Arizona House Passes Bill Legalizing Killing of Migrants Trespassing On Private Property

Arizona lawmakers have advanced new legislation that would make it legal to use lethal force against illegal aliens who are trespassing or attempting to trespass on their property.

House Bill 2843 would expand the state’s “Castle Doctrine” law, which allows deadly force against a person who is trespassing or breaking into one’s home.

Under current Arizona law, lethal force is only permitted if an intruder is both on one’s land and in their residence or structure designed for habitation. The language of the proposed legislation amends the law to allow deadly force if an intruder is simply on a person’s land.

Rep. Justin Heap told the House Judiciary Committee that the bill was crafted to close a loophole that has resulted in “increasingly larger numbers of migrants or human traffickers moving across farm and ranch land.”

HB 2843, which passed the state’s Republican-led house by a strict party-line vote, heads to the senate as an Arizona rancher faces criminal charges for shooting and killing an illegal alien who trespassed on his ranch on Jan. 30.

George Kelly used an AK-47 rifle to shoot at roughly eight migrants who had entered his property after illegally crossing the U.S. southern border from Mexico.

“Language like ‘and’ ‘or’ ‘either’ … that one word can completely change the meaning of how this law is then applied,” Heap said. “If a farmer owns 10,000 acres of farmland, his home may be a half a mile away from where he is, and if he sees someone on his land, can he approach them and (remove) them from his property?
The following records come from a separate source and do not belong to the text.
/-- 42 R163 (a), the round trip, over the nominal channel (42 R162, a premise: 92 D18) with the default dropout length. An
idle machine fed, on one face with an empty mailbox, any image of the frame of any value leaves that value in the mailbox; a
searching face gets no error bit, a face in the middle of a frame at most `noise`; silence after the frame changes nothing.
And a searching face fed any link image of any number of frames, with silence before, between and after them, ends with the
last value, overflow marking that earlier ones were not taken. (Odd parity: 93 G1, log 21; idle steps: log 1.) -/
def Obligations.FrameRoundTripThroughTheMachine : Prop :=
  ∀ (s : State) (cfg : Config) (m : Mask) (f : Face),
    usable s.config → s.config.dropoutZeroSamples = 8 → s.idle = true → (s.rx.get f).lastValue = 0x00 →
    (∀ (v : Phy) (w c : List Bool), IsImage (frameTrace cfg m v) w → IsSilence c →
      s.samples.queue.map (fun x => x.getLsbD f.val) = w ++ c →
      ∃ t : State, Host.Core.run core (w ++ c).length s = .next t ∧
        (t.rx.get f).lastValue = 0x80 ||| v.setWidth 8 ∧
        (t.rx.get f).inputBuffer = 0x00 ∧
        ((s.rx.get f).inputBuffer = 0x00 → (t.rx.get f).errorBits = (s.rx.get f).errorBits) ∧
        ((t.rx.get f).errorBits = (s.rx.get f).errorBits ∨
          (t.rx.get f).errorBits = (s.rx.get f).errorBits ||| 0b1000)) ∧
    (∀ (vs : List Phy) (w : List Bool), IsLinkImage (vs.map (frameTrace cfg m)) w →
      s.samples.queue.map (fun x => x.getLsbD f.val) = w →
      (s.rx.get f).inputBuffer = 0x00 →
      ∃ t : State, Host.Core.run core w.length s = .next t ∧
        (t.rx.get f).lastValue = (match vs.getLast? with | some v => 0x80 ||| v.setWidth 8 | none => 0x00) ∧
        (t.rx.get f).inputBuffer = 0x00 ∧
        (t.rx.get f).errorBits =
          if 2 ≤ vs.length then (s.rx.get f).errorBits ||| 0b0001 else (s.rx.get f).errorBits)

/-- 42 R163 (b), over the nominal channel (42 R162, a premise: 92 D18) with the default dropout length: an idle machine fed,
on one face in any state, any image of a frame with exactly one of the eight bit symbols sent as the other bit value, and
any silence after it, sets the parity flag of that face, delivers nothing there and leaves it searching. (Odd parity: 93 G1,
log 21; idle steps: log 1.) -/
def Obligations.CorruptedFrameIsAParityError : Prop :=
  ∀ (s : State) (cfg : Config) (m : Mask) (v : Phy) (k : Nat) (f : Face) (w c : List Bool), k < 8 →
    usable s.config → s.config.dropoutZeroSamples = 8 → s.idle = true →
    IsImage (corruptedTrace cfg m v k) w → IsSilence c →
    s.samples.queue.map (fun x => x.getLsbD f.val) = w ++ c →
    ∃ t : State, Host.Core.run core (w ++ c).length s = .next t ∧
      (t.rx.get f).lastValue = (s.rx.get f).lastValue ∧
      (t.rx.get f).errorBits.getLsbD 1 = true ∧
      (t.rx.get f).inputBuffer = 0x00 ∧
      ((s.rx.get f).inputBuffer = 0x00 → (t.rx.get f).errorBits = (s.rx.get f).errorBits ||| 0b0010)

/-! ### The consumer's operations -/

/-- 41 R140: `IR_POLL` returns the value and empties the mailbox, or returns nothing and changes nothing (92 D13). -/
def Obligations.IrPollReadsAndClearsTheMailbox : Prop :=
  ∀ (f : Face) (s : State),
    ((s.rx.get f).lastValue.getLsbD 7 = true →
      exec (.irPoll f.val) s =
        .next { s with
          rx := s.rx.set f { s.rx.get f with lastValue := 0x00 }
          result := some (.poll (some ((s.rx.get f).lastValue.setWidth 7))) }) ∧
    ((s.rx.get f).lastValue.getLsbD 7 = false →
      exec (.irPoll f.val) s = .next { s with result := some (.poll none) })

/-- 41 R142: `IR_GET_DATA` takes a value that is present; else it holds the main loop, and then each step runs the sample
steps that fall before the next poll and either takes the value that poll finds or goes on holding (92 D46). How a hold
runs in steps is the model's choice (log 15), and so is the number of sample steps (log 7): `sampleTimes n` is `n` of them. -/
def Obligations.IrGetDataHoldsUntilAValueIsPresent : Prop :=
  ∀ (f : Face) (s : State),
    ((s.rx.get f).lastValue.getLsbD 7 = true →
      exec (.irGetData f.val) s =
        .next { s with
          rx := s.rx.set f { s.rx.get f with lastValue := 0x00 }
          result := some (.value ((s.rx.get f).lastValue.setWidth 7))
          hold := none }) ∧
    ((s.rx.get f).lastValue.getLsbD 7 = false →
      exec (.irGetData f.val) s = .next { s with hold := some f }) ∧
    sampleTimes 0 s = s ∧
    (∀ (n : Nat) (t : State), exec .sampleStep s = .next t → sampleTimes (n + 1) s = sampleTimes n t) ∧
    (usable s.config → s.samplerAt = none → s.hold = some f →
      let u := sampleTimes (s.ticks.nth Config.freeTicks 0) { s with ticks := s.ticks.drop 1 }
      ((u.rx.get f).lastValue.getLsbD 7 = true →
        step s =
          .next { u with
            rx := u.rx.set f { u.rx.get f with lastValue := 0x00 }
            result := some (.value ((u.rx.get f).lastValue.setWidth 7))
            hold := none }) ∧
      ((u.rx.get f).lastValue.getLsbD 7 = false → step s = .next u))

/-- 41 R143: `IR_READ_ERRORS` returns the four flags and clears them together (92 D13). -/
def Obligations.IrReadErrorsReturnsAndClearsTheFlags : Prop :=
  ∀ (f : Face) (s : State),
    exec (.irReadErrors f.val) s =
      .next { s with
        rx := s.rx.set f { s.rx.get f with errorBits := 0b0000 }
        result := some (.errors (s.rx.get f).errorBits) }

/-! ### The serializer -/

/-- 42 R152 to R154: the three pulse groups, each followed by the inter-symbol gap. That the calls are recorded in a trace is
the spec's decision (92 D16; field: log 16); a group is a part of `TX_BYTE` and runs in a step only there (log 24). -/
def Obligations.PulseGroupsAreSent : Prop :=
  ∀ (m : Mask) (s : State), m ≠ 0 →
    exec (.txsSync m) s =
      .next { s with txTrace := s.txTrace ++ [.pulse m 4 s.config.tSyncGapUs, .idle s.config.tSymbolGapUs] } ∧
    exec (.txsZero m) s =
      .next { s with txTrace := s.txTrace ++ [.pulse m 1 s.config.tBitGapUs, .idle s.config.tSymbolGapUs] } ∧
    exec (.txsOne m) s =
      .next { s with txTrace := s.txTrace ++ [.pulse m 2 s.config.tBitGapUs, .idle s.config.tSymbolGapUs] }

/-- 42 R155: `TX_BYTE` sends the sync, the seven data bits with the highest first, and the parity bit; it writes no register.
(General knowledge of odd parity: 30 R87, 93 G1.) Run in parts, call by call, it comes to the same state (42 R158; logs 1,
24). -/
def Obligations.TxByteSendsTheFrame : Prop :=
  ∀ (m : Mask) (v : Byte) (s : State), m ≠ 0 → v.toNat < 128 →
    let bit := fun b : Bool => [TxEvent.pulse m (if b then 2 else 1) s.config.tBitGapUs, .idle s.config.tSymbolGapUs]
    let p := true ^^ v[6] ^^ v[5] ^^ v[4] ^^ v[3] ^^ v[2] ^^ v[1] ^^ v[0]
    exec (.txByte m v) s =
      .next { s with txTrace := s.txTrace ++
        ([.pulse m 4 s.config.tSyncGapUs, .idle s.config.tSymbolGapUs] ++
          bit v[6] ++ bit v[5] ++ bit v[4] ++ bit v[3] ++ bit v[2] ++ bit v[1] ++ bit v[0] ++ bit p) } ∧
    (usable s.config → s.ready = true → s.agenda = [] →
      Host.Core.run core 19 { s with agenda := [.inParts (encode (.txByte m v))] } = exec (.txByte m v) s)

/-- 42 R156, R157, R159, 30 R102: an empty mask, a PHY byte of 128 or more and a packet of no byte or of more than 18 are
refused (the spec's decisions, 92 D17, D45, D25). -/
def Obligations.TransmissionOperandsAreRefused : Prop :=
  ∀ s : State,
    (∀ v : Byte, exec (.txByte 0 v) s = .refused .emptyMask) ∧
    (∀ (m : Mask) (v : Byte), m ≠ 0 → 128 ≤ v.toNat → exec (.txByte m v) s = .refused (.phyValueTooWide v)) ∧
    (∀ i ∈ [Instr.txsSync 0, Instr.txsZero 0, Instr.txsOne 0], exec i s = .refused .emptyMask) ∧
    (∀ bytes : List Byte, exec (.txPacket 0 bytes) s = .refused .emptyMask) ∧
    (∀ (m : Mask) (bytes : List Byte), m ≠ 0 → bytes.length = 0 ∨ 18 < bytes.length →
      exec (.txPacket m bytes) s = .refused (.packetLength bytes.length))

/-- 42 R155: a frame has nine pulse groups, and `12 + popcount(v) + p` flashes, 13 at the least and 19 at the most. -/
def Obligations.FrameFlashCount : Prop :=
  ∀ (m : Mask) (v : Byte) (s t : State), exec (.txByte m v) s = .next t →
    let sent := t.txTrace.drop s.txTrace.length
    sent.length = 18 ∧
    flashes sent = 12 + popcount (v.setWidth 7) + (1 - popcount (v.setWidth 7) % 2) ∧
    13 ≤ flashes sent ∧ flashes sent ≤ 19

/-- 42 R159, 30 R101: under the reference carrier `TX_PACKET` is `TX_BYTE` of byte 0, and is refused when that is 128 or
more; under any other carrier it hands the packet over and sends whole frames and nothing else, each on faces of the
packet's mask (30 R100, 92 D25). The carrier's values and the faces of each frame are its own choice, in which it may use the
packet and all it has seen (log 8). Run in parts, call by call, it comes to the same outcome (42 R158; log 1). -/
def Obligations.TxPacketGoesThroughTheCarrier : Prop :=
  ∀ (m : Mask) (b : Byte) (bs : List Byte) (s : State), m ≠ 0 → bs.length ≤ 17 →
    (s.config.carrier = .faceOnly → b.toNat < 128 → exec (.txPacket m (b :: bs)) s = exec (.txByte m b) s) ∧
    (s.config.carrier = .faceOnly → 128 ≤ b.toNat →
      exec (.txPacket m (b :: bs)) s = .refused (.faceValueTooWide b)) ∧
    (s.config.carrier = .uninterpreted →
      exec (.txPacket m (b :: bs)) s =
        .next { s with
          carrierTx := s.carrierTx.drop 1
          carrierLog := .handed m ⟨b, bs⟩ :: s.carrierLog
          txTrace := s.txTrace ++ (s.framesAt 0 s.carrierLog m ⟨b, bs⟩).flatMap fun c : CarrierFrame =>
            frameTrace s.config (if m &&& c.part = 0 then m else m &&& c.part) c.value }) ∧
    (usable s.config → s.ready = true → s.agenda = [] →
      ∃ k : Nat, Host.Core.run core k { s with agenda := [.inParts (encode (.txPacket m (b :: bs)))] } =
        exec (.txPacket m (b :: bs)) s)

/-- 42 R160, R161: a transmission and a sample step touch disjoint state: whichever comes first, the state is the same
(92 D16, D19; log 14). And 42 R158: with any number of sample steps before, between and after the 18 calls of a `TX_BYTE` in
parts, the end is that of the `TX_BYTE` and as many sample steps (logs 1, 24). -/
def Obligations.TransmissionCommutesWithSampling : Prop :=
  (∀ (i : Instr) (s t s' : State), transmitOp i = true → exec i s = .next t → exec .sampleStep s = .next s' →
    ∃ u : State, exec .sampleStep t = .next u ∧ exec i s' = .next u) ∧
  (∀ (m : Mask) (v : Byte) (s : State) (as : List Action), m ≠ 0 → v.toNat < 128 →
    usable s.config → s.ready = true → s.agenda = [] →
    (∀ a ∈ as, a = .proceed ∨ a = .run (encode .sampleStep)) → as.count .proceed = 18 →
    Host.Core.run core (1 + as.length) { s with agenda := .inParts (encode (.txByte m v)) :: as } =
      execAll (.txByte m v :: List.replicate (as.count (.run (encode .sampleStep))) .sampleStep) s)

/-! ### Timers -/

/-- 43 R173, R174: `TimerSet` saturates at `NEVER = 2^TIMER_BITS - 1` and `Elapsed` is neither true of `NEVER` nor before
the deadline (the spec's decision, 92 D21). -/
def Obligations.TimersSaturateAndElapse : Prop :=
  ∀ (cfg : Config) (now d t : Nat),
    timerSet cfg now d = min (now + d) (2 ^ cfg.timerBits - 1) ∧
    (elapsed cfg t now = true ↔ t ≠ 2 ^ cfg.timerBits - 1 ∧ t ≤ now)

/-! ### The face channel -/

/-- 43 R180: the receive step treats the faces 0 to 5 in order (92 D43) and always completes. Run in parts, the header or
special packet of a face being a step of its own, it comes to the same state (logs 1, 4). `receiveFaces` is its treatment
of a list of faces. -/
def Obligations.ReceiveStepVisitsTheFacesInOrder : Prop :=
  ∀ s : State,
    exec .receiveStep s =
      .next (receiveFace 5 (receiveFace 4 (receiveFace 3 (receiveFace 2 (receiveFace 1 (receiveFace 0 s)))))) ∧
    receiveFaces [] s = s ∧
    (∀ (f : Face) (fs : List Face), receiveFaces (f :: fs) s = receiveFaces fs (receiveFace f s)) ∧
    (usable s.config → s.ready = true → s.agenda = [] →
      ∃ k : Nat, 7 ≤ k ∧ k ≤ 13 ∧
        Host.Core.run core k { s with agenda := [.inParts (encode .receiveStep)] } = exec .receiveStep s)
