theorem handleReceived_placed (q : List Action) (m : Option MainPosition) (f : Face) (now : Timer) (saw : Bool)
    (pkt : Option Packet) (s : State) :
    handleReceived f now saw pkt (s.placed q m) = (handleReceived f now saw pkt s).placed q m := by
  cases pkt with
  | none => cases saw <;> rfl
  | some p =>
    cases saw with
    | false => exact handlePacket_placed q m f now p s
    | true => exact handlePacket_placed q m f now p (refreshExpiry f now s)

theorem receiveFace_placed (q : List Action) (m : Option MainPosition) (f : Face) (s : State) :
    receiveFace f (s.placed q m) = (receiveFace f s).placed q m := by
  have hrx := packetRx_placed q m f s.afterNow
  unfold receiveFace
  rw [show (s.placed q m).afterNow = s.afterNow.placed q m from rfl, hrx,
    show (s.placed q m).now = s.now from rfl, handleReceived_placed]

theorem receiveFaces_placed (q : List Action) (m : Option MainPosition) : ∀ (fs : List Face) (s : State),
    receiveFaces fs (s.placed q m) = (receiveFaces fs s).placed q m
  | [], _ => rfl
  | f :: fs, s => by rw [receiveFaces, receiveFaces, receiveFace_placed, receiveFaces_placed q m fs]

theorem visitFace_placed (q : List Action) (m : Option MainPosition) (f : Face) (s : State) :
    visitFace f (s.placed q m) = ((visitFace f s).1.placed q m, (visitFace f s).2) := by
  have hrx := packetRx_placed q m f s
  have hrx' : packetRx f (s.placed q m).afterNow = { packetRx f s.afterNow with
      state := (packetRx f s.afterNow).state.placed q m } := packetRx_placed q m f s.afterNow
  unfold visitFace
  rw [hrx']
  simp only
  cases partOf f (packetRx f s.afterNow).saw (packetRx f s.afterNow).packet with
  | none => simp only [receiveFace_placed]
  | some r =>
    cases r with
    | header g h payload =>
      simp only [handleReceived_placed]
      rfl
    | sleep g => simp only [hrx]
    | wake g => simp only [hrx]

/-- The outcome of an operation with something done to the next state, if there is one. -/
def mapNext (g : State → State) (o : Out) : Out :=
  match o with
  | .next t => .next (g t)
  | .fault r => .fault r
  | .refused r => .refused r

theorem receivePart_placed (q : List Action) (m : Option MainPosition) (r : ReceivePart) (s : State) :
    exec r.instr (s.placed q m) = mapNext (·.placed q m) (exec r.instr s) := by
  cases r with
  | header f h payload =>
    simp only [ReceivePart.instr, exec, execHeader, withFace_val, mapNext, datagramReceive_placed]
  | sleep f => simp only [ReceivePart.instr, (exec_special f _).1]; rfl
  | wake f => simp only [ReceivePart.instr, (exec_special f _).2]; rfl

/-! ### What a transmission does not see: the schedule, and what the sampler writes (42 R161) -/

section Beside

variable (r : PerFace RxFace) (p : Feed Mask) (q : List Action) (m : Option MainPosition)

theorem packetFrames_beside (k : Mask) (pkt : Packet) (s : State) :
    packetFrames k pkt (s.beside r p q m) =
      (packetFrames k pkt s).map fun x => (x.1, x.2.beside r p q m) := by
  have hcfg : (s.beside r p q m).config = s.config := rfl
  unfold packetFrames
  rw [hcfg]
  cases s.config.carrier with
  | faceOnly => simp only; split <;> rfl
  | uninterpreted => rfl

theorem packetTx_beside (k : Mask) (pkt : Packet) (s : State) :
    packetTx k pkt (s.beside r p q m) = (packetTx k pkt s).map (·.beside r p q m) := by
  unfold packetTx
  rw [packetFrames_beside]
  cases packetFrames k pkt s <;> rfl

theorem sendFace_beside (f : Face) (s : State) :
    sendFace f (s.beside r p q m) = (sendFace f s).map (·.beside r p q m) := by
  have htx : packetTx (faceMask f) (outPacket f (s.beside r p q m)) (s.beside r p q m).afterNow =
      (packetTx (faceMask f) (outPacket f s) s.afterNow).map (·.beside r p q m) :=
    packetTx_beside r p q m (faceMask f) (outPacket f s) s.afterNow
  have hdue : elapsed (s.beside r p q m).config ((s.beside r p q m).fc.get f).sendTimer (s.beside r p q m).now =
      elapsed s.config (s.fc.get f).sendTimer s.now := rfl
  rw [sendFace, sendFace, htx, hdue]
  split
  · cases packetTx (faceMask f) (outPacket f s) s.afterNow <;> rfl
  · rfl

theorem sendFaces_beside : ∀ (fs : List Face) (s : State),
    sendFaces fs (s.beside r p q m) = (sendFaces fs s).map (·.beside r p q m)
  | [], _ => rfl
  | f :: fs, s => by
    rw [sendFaces, sendFaces, sendFace_beside]
    cases sendFace f s with
    | error e => rfl
    | ok t => exact sendFaces_beside fs t

theorem sent_map (g : State → State) (x : Except Refusal State) : sent (x.map g) = mapNext g (sent x) := by
  cases x <;> rfl

end Beside

end Sys2Proof.Machine

namespace Sys2Proof.Machine

/-! ### A step is the decoded action (20 R71; log 1) -/

theorem runCode_of_decode {c : Code} {i : Instr} (h : decode c = .ok i) (hpart : partOnly i = false)
    (k : Instr → State → Out) (s : State) : runCode k c s = k i s := by
  rw [runCode, h]
  simp only [hpart, Bool.false_eq_true, if_false]

theorem runCode_of_part {c : Code} {i : Instr} (h : decode c = .ok i) (hpart : partOnly i = true)
    (k : Instr → State → Out) (s : State) : runCode k c s = .refused (.partOfAnother i) := by
  rw [runCode, h]
  simp only [hpart, if_true]

theorem runCode_of_error {c : Code} {e : Reject} (h : decode c = .error e) (k : Instr → State → Out) (s : State) :
    runCode k c s = .refused (.undecodable e) := by
  rw [runCode, h]

/-- The row of the table that the register of a face selects, test by test (40 R113, R115 to R121). -/
theorem classify_instr (n f : Nat) (B : Byte) :
    (classify n B).instr f =
      if B &&& 0x1F = 0x04 then .symZero f
      else if B &&& 0x3F = 0x0C then .symOneAdj f
      else if B &&& 0x7F = 0x14 then .symOneSkew f
      else if B &&& 0x07 = 0x07 then .symSync f
      else if B &&& BitVec.ofNat 8 (2 ^ n - 1) = 0x00 then .rxDropout f
      else if B &&& 0x0F = 0x0B then .rxNoise1011 f
      else if B &&& 0x0F = 0x0D then .rxNoise1101 f
      else if B &&& 0x1F = 0x15 then .rxNoise10101 f
      else .rxNone f := by
  have hones : lowOnes n = BitVec.ofNat 8 (2 ^ n - 1) := rfl
  rw [classify_eq, hones]
  split_ifs <;> rfl

theorem samplerStepAt_eq (sample : Mask) (fs : List Face) :
    samplerStepAt sample fs = if fs = [] then none else some (.shifting sample fs) := by
  cases fs <;> rfl

theorem receiveStepAt_eq (fs : List Face) :
    receiveStepAt fs = if fs = [] then none else some (.receiveStep fs) := by
  cases fs <;> rfl

/-- Two bytes and a face of zeros are a special packet on face 0, if anything. -/
theorem decodePacket_table {bs : List Byte} {i : Instr} (h : decodePacket (bs ++ [0]) = .ok i) :
    i = .specialSleep 0 ∨ i = .specialWake 0 := by
  match bs, h with
  | [], h => cases h
  | [_], h => cases h
  | [a, b], h =>
    simp only [List.cons_append, List.nil_append, decodePacket] at h
    split_ifs at h <;> cases h
    · exact .inl rfl
    · exact .inr rfl
  | _ :: _ :: _ :: _, h =>
    rw [decodePacket_of_length (by simp)] at h
    cases h

theorem decodeTableWord_some {nbits w : Nat} {i : Instr} (h : decodeTableWord nbits w = some i) :
    decode (tableCode nbits w) = .ok i := by
  unfold decodeTableWord at h
  split at h
  · cases h; assumption
  · cases h

/-- The machine in a sample step that is about to match the value `B` in the register of face 0. -/
def State.aboutToMatch (s : State) (B : Byte) : State :=
  { s.setRx 0 { s.rx.get 0 with bitstream := B } with samplerAt := some (.matching 0 0 []) }

/-- A word of up to 8 bits is put in the middle of a sample step, about to be matched. -/
theorem withFetchWord_sample (s : State) {nbits : Nat} (w : Nat) (h : nbits ≤ 8) :
    s.withFetchWord nbits w =
      s.aboutToMatch (BitVec.ofNat 8 w) := by
  rw [State.withFetchWord, State.withTableWord, if_pos h]
  rfl

/-- The machine in a receive step that has yet to treat `r`, under a carrier that delivers packets. -/
def State.aboutToTreat (s : State) (r : ReceivePart) : State :=
  { s with
    config := { s.config with carrier := .uninterpreted }
    samplerAt := none, hold := none, agenda := .proceed :: s.agenda, mainAt := some (.treating r []) }

theorem withFetchWord_packet (s : State) {nbits w : Nat} (h : 8 < nbits) :
    (decodeTableWord nbits w = some (.specialSleep 0) → s.withFetchWord nbits w = s.aboutToTreat (.sleep 0)) ∧
    (decodeTableWord nbits w = some (.specialWake 0) → s.withFetchWord nbits w = s.aboutToTreat (.wake 0)) := by
  refine ⟨fun hw => ?_, fun hw => ?_⟩ <;>
    · rw [State.withFetchWord, State.withTableWord, if_neg (Nat.not_le.mpr h), hw]
      rfl

theorem step_aboutToTreat {s : State} (hc : usable s.config) (r : ReceivePart) :
    step (s.aboutToTreat r) = exec r.instr { s with
      config := { s.config with carrier := .uninterpreted }, samplerAt := none, hold := none, mainAt := none } := by
  rw [step_of_mainAt (s := s.aboutToTreat r) hc rfl rfl rfl, whileUnderWay_proceed (rest := s.agenda) rfl]
  rfl

theorem step_matching {s : State} {sample : Mask} {f : Face} {fs : List Face} (hc : usable s.config)
    (hs : s.samplerAt = some (.matching sample f fs)) :
    step s = exec ((classify s.config.dropoutZeroSamples (s.rx.get f).bitstream).instr f.val)
      { s with samplerAt := samplerStepAt sample fs } := by
  rw [step_of_samplerAt hc hs, samplerPart]

/-- Settles O7: a pending operation, the outcome a register decodes to, and a part yet to be treated. -/
theorem stepRunsTheDecodedAction : Obligations.StepRunsTheDecodedAction := by
  refine ⟨fun s c rest i hc hr ha hi hpart => ?pending, fun s sample f fs hc hs => ?matching,
    fun s r fs hc hs hh hm ha => ?treating, fun s nbits w i hc h8 hbits hi => ?sampleWord,
    fun s nbits w i hc hbits hi => ?packetWord⟩
  case pending => rw [step_of_pending hc hr ha, runAction, runCode_of_decode hi hpart]
  case matching =>
    rw [step_matching hc hs, classify_instr, samplerStepAt_eq]
  case treating =>
    rw [step_of_mainAt hc hs hh hm, whileUnderWay_nil ha, mainPart, receiveStepAt_eq]
    cases r <;> rfl
  case sampleWord =>
    have hdecode := decodeTableWord_some hi
    rw [tableCode, if_pos hbits] at hdecode
    obtain rfl : (classify Config.dropoutDefault (BitVec.ofNat 8 w)).instr 0 = i := Except.ok.inj hdecode
    have hrx : ((s.aboutToMatch (BitVec.ofNat 8 w)).rx.get 0).bitstream = BitVec.ofNat 8 w :=
      congrArg RxFace.bitstream
        (PerFace.get_set_same s.rx 0 { s.rx.get 0 with bitstream := BitVec.ofNat 8 w })
    have hd : (s.aboutToMatch (BitVec.ofNat 8 w)).config.dropoutZeroSamples = Config.dropoutDefault := h8
    rw [withFetchWord_sample s w hbits, step_matching (s := s.aboutToMatch (BitVec.ofNat 8 w)) hc rfl, hrx, hd]
    rfl
  case packetWord =>
    have hdecode := decodeTableWord_some hi
    rw [tableCode, if_neg (Nat.not_le.mpr hbits)] at hdecode
    obtain rfl | rfl := decodePacket_table hdecode
    · rw [(withFetchWord_packet s hbits).1 hi, step_aboutToTreat hc]; rfl
    · rw [(withFetchWord_packet s hbits).2 hi, step_aboutToTreat hc]; rfl

/-! ### What a step does otherwise -/

/-- A state with another agenda. -/
def State.withAgenda (s : State) (q : List Action) : State := { s with agenda := q }

theorem sendingAt_withAgenda (q : List Action) (x : Option Transmission) (after : Option SendRest) (s : State) :
    sendingAt x after (s.withAgenda q) = (sendingAt x after s).withAgenda q := by
  cases x with
  | none => cases after <;> rfl
  | some x => rfl

theorem packetFrames_withAgenda (q : List Action) (k : Mask) (p : Packet) (s : State) :
    packetFrames k p (s.withAgenda q) = (packetFrames k p s).map fun x => (x.1, x.2.withAgenda q) := by
  have hcfg : (s.withAgenda q).config = s.config := rfl
  rw [packetFrames, packetFrames, hcfg]
  cases s.config.carrier with
  | faceOnly => simp only; split <;> rfl
  | uninterpreted => rfl

theorem startPacket_withAgenda (q : List Action) (k : Mask) (p : Packet) (after : Option SendRest) (s : State) :
    startPacket k p after (s.withAgenda q) = mapNext (·.withAgenda q) (startPacket k p after s) := by
  rw [startPacket, startPacket, packetFrames_withAgenda]
  cases packetFrames k p s with
  | error e => rfl
  | ok x => exact congrArg Host.Outcome.next (sendingAt_withAgenda q _ after x.2)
This is an amendment to fix that.”

Gov. Katie Hobbs, a Democrat, is widely expected to veto the bill should it pass the senate.

Illegal migration to the U.S. has been a growing problem since 2021, after President Joe Biden undertook dozens of executive actions that have fueled a border crisis.

Since late 2021, multiple states have been busing and flying migrants to other states self-described as “sanctuary states” in a bid to relieve the burden on jurisdictions close to the border.

Since assuming office in January, Hobbs’ administration has shipped 26,513 migrants out of the state, at a cost of roughly $5.7 million.